It Came From Above: A Visual History of Astronomy
Posted by Leah Dearborn on Apr 10th 2020
By Leah Dearborn
When NASA's New Horizons probe hurtled past Pluto in 2015, it provided hundreds of new images of the far corners of the solar system. Artists, however, have been creating detailed astronomy images of the night sky for hundreds of years, long before modern technology allowed us to send photographic equipment directly into space.
One such artist was Johannes Hevelius, the proud owner of a 150-foot aerial telescope and an observatory he called the 'Star Castle'. After developing an interest in the skies, Hevelius was inspired to record detailed observations from seventeenth century Danzig, where he was a brewer and a city councilor.
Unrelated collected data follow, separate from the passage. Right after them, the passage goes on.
-- ==== Sys2Proof/WellFormed.lean ====
section
/-! DEFINITION. Which command words name a command, said by fields and not by the list of words, and which strings can
be presented to CORE. A command itself has no operand, so every `Instr` is well formed (30_encoding.md R72). -/

namespace Sys2Proof

/-- A word names a command when its unit has commands (1, 2, 4 or 5; unit 3 has none of its own) and its function
number is below that unit's number of commands (R70, R71, R73). -/
def CommandFields.wellFormed (f : CommandFields) : Bool :=
  match f.unit.toNat with
  | 1 => f.fn.toNat < 2
  | 2 => f.fn.toNat < 1
  | 4 => f.fn.toNat < 5
  | 5 => f.fn.toNat < 4
  | _ => false

/-- A string longer than the buffer cannot be presented to CORE (R28; 93_implementation_defined.md U14). -/
def presentable (str : List Byte) : Bool := str.length ≤ Config.cap

end Sys2Proof
end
A number of royals visited his observatory and were so impressed, they allowed him a free pass from the beer tax levied on other local brewers. In 1647 he published Selenographia, the first complete lunar atlas. Based on several years worth of Hevelius' astronomical observations, it contained 250 lunar formations and became an important foundation for future research.
Approximately two-hundred years later, astrophotography was born when the first image of the moon was captured on daguerreotype in 1840. It was around this time that retired Scottish engineer James Nasmyth began toying with plaster models and photographic equipment to recreate the lunar landscape. Together with James Carpenter, he authored The Moon Considered As a Planet, a World, and a Satellite, becoming one of the nineteenth century's most prominent selenographers (someone who maps the topography of the moon). Nasmyth's process involved carefully sketching the features of the moon before crafting models that were photographed “in strong sunlight” using the heliotype process. The results look almost like surrealist paintings, yet they were quite innovative for the time.
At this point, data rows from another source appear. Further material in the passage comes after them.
-- ==== Sys2Proof/Machine/Dispatch.lean ====
section
/-! DEFINITION. The effect of each command: one arm per command. -/

namespace Sys2Proof.Machine

def exec (i : Instr) (s : State) : Host.Outcome State Fault Refusal :=
  match i with
  | .qnt => Sys2Proof.Machine.execQnt s
  | .dqn => Sys2Proof.Machine.execDqn s
  | .mrt => Sys2Proof.Machine.execMrt s
  | .enc => Sys2Proof.Machine.execEnc s
  | .len => Sys2Proof.Machine.execLen s
  | .ein => Sys2Proof.Machine.execEin s
  | .emit => Sys2Proof.Machine.execEmit s
  | .padc => Sys2Proof.Machine.execPadc s
  | .dec => Sys2Proof.Machine.execDec s
  | .din => Sys2Proof.Machine.execDin s
  | .acc => Sys2Proof.Machine.execAcc s
  | .zadj => Sys2Proof.Machine.execZadj s

end Sys2Proof.Machine
end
Astrophotography continued to advance when in 1880, amateur scientist Henry Draper took the first photograph of an astronomical nebula, following it a year later with the first wide-angle image of a comet's tail and spectrum of a comet's head. What was initially viewed as a more artistic pursuit gained traction in scientific circles over the next several decades with Edward Emerson Barnard's detailed images of the Milky Way, as well as the contributions of other pioneering astrophotographers.
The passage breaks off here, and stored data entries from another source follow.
-- ==== Sys2Proof/Laws/PerInstr.lean ====
section
/-! SUPPORT. Statements about every command as syntax, one lemma per constructor. -/

/-- The word of a command has a unit that exists and a function that unit has (30_encoding.md R70, R71). -/
def Sys2Proof.Laws.WordShape.Statement (i : Sys2Proof.Instr) : Prop :=
  (Sys2Proof.CommandFields.ofWord (Sys2Proof.encode i)).wellFormed = true

namespace Sys2Proof.Laws.WordShape

theorem qnt : Statement .qnt := rfl
theorem dqn : Statement .dqn := rfl
theorem mrt : Statement .mrt := rfl
theorem enc : Statement .enc := rfl
theorem len : Statement .len := rfl
theorem ein : Statement .ein := rfl
theorem emit : Statement .emit := rfl
theorem padc : Statement .padc := rfl
theorem dec : Statement .dec := rfl
theorem din : Statement .din := rfl
theorem acc : Statement .acc := rfl
theorem zadj : Statement .zadj := rfl

end Sys2Proof.Laws.WordShape
end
Halley's Comet passed the planet in 1910, and with it came substantial newspaper coverage. It made the May 19 banner headline of the New York Times. Yellow journalists wrote that the comet's tail contained poisonous gases, fanning flames of unease amid the public. This doesn't sound like progress, but it marked a change in the public's level of interest in astronomy. Halley's Comet appeared in advertisements for everything from soap to fountain pens and soft drinks. One political cartoon of the time shows Czar Nicholas II of Russia peering out his window at the sky and crying, “Good heavens! Another bomb?,” possibly in reference to his grandfather's assassination. The comet was all over the media— a true “star” in the celebrity sense.
It was also during the 1910 passage that Halley's Comet— once stitched onto eleventh century tapestries and noted on Babylonian tablets— was caught on film for the first time. When it next returned to orbit the earth in 1986, it was disappointingly dim, but by then technology had improved enough to capture images of the comet from a much closer range. It's next appearance will occur in 2061; who knows what new ways we'll have developed by then for recording the sky.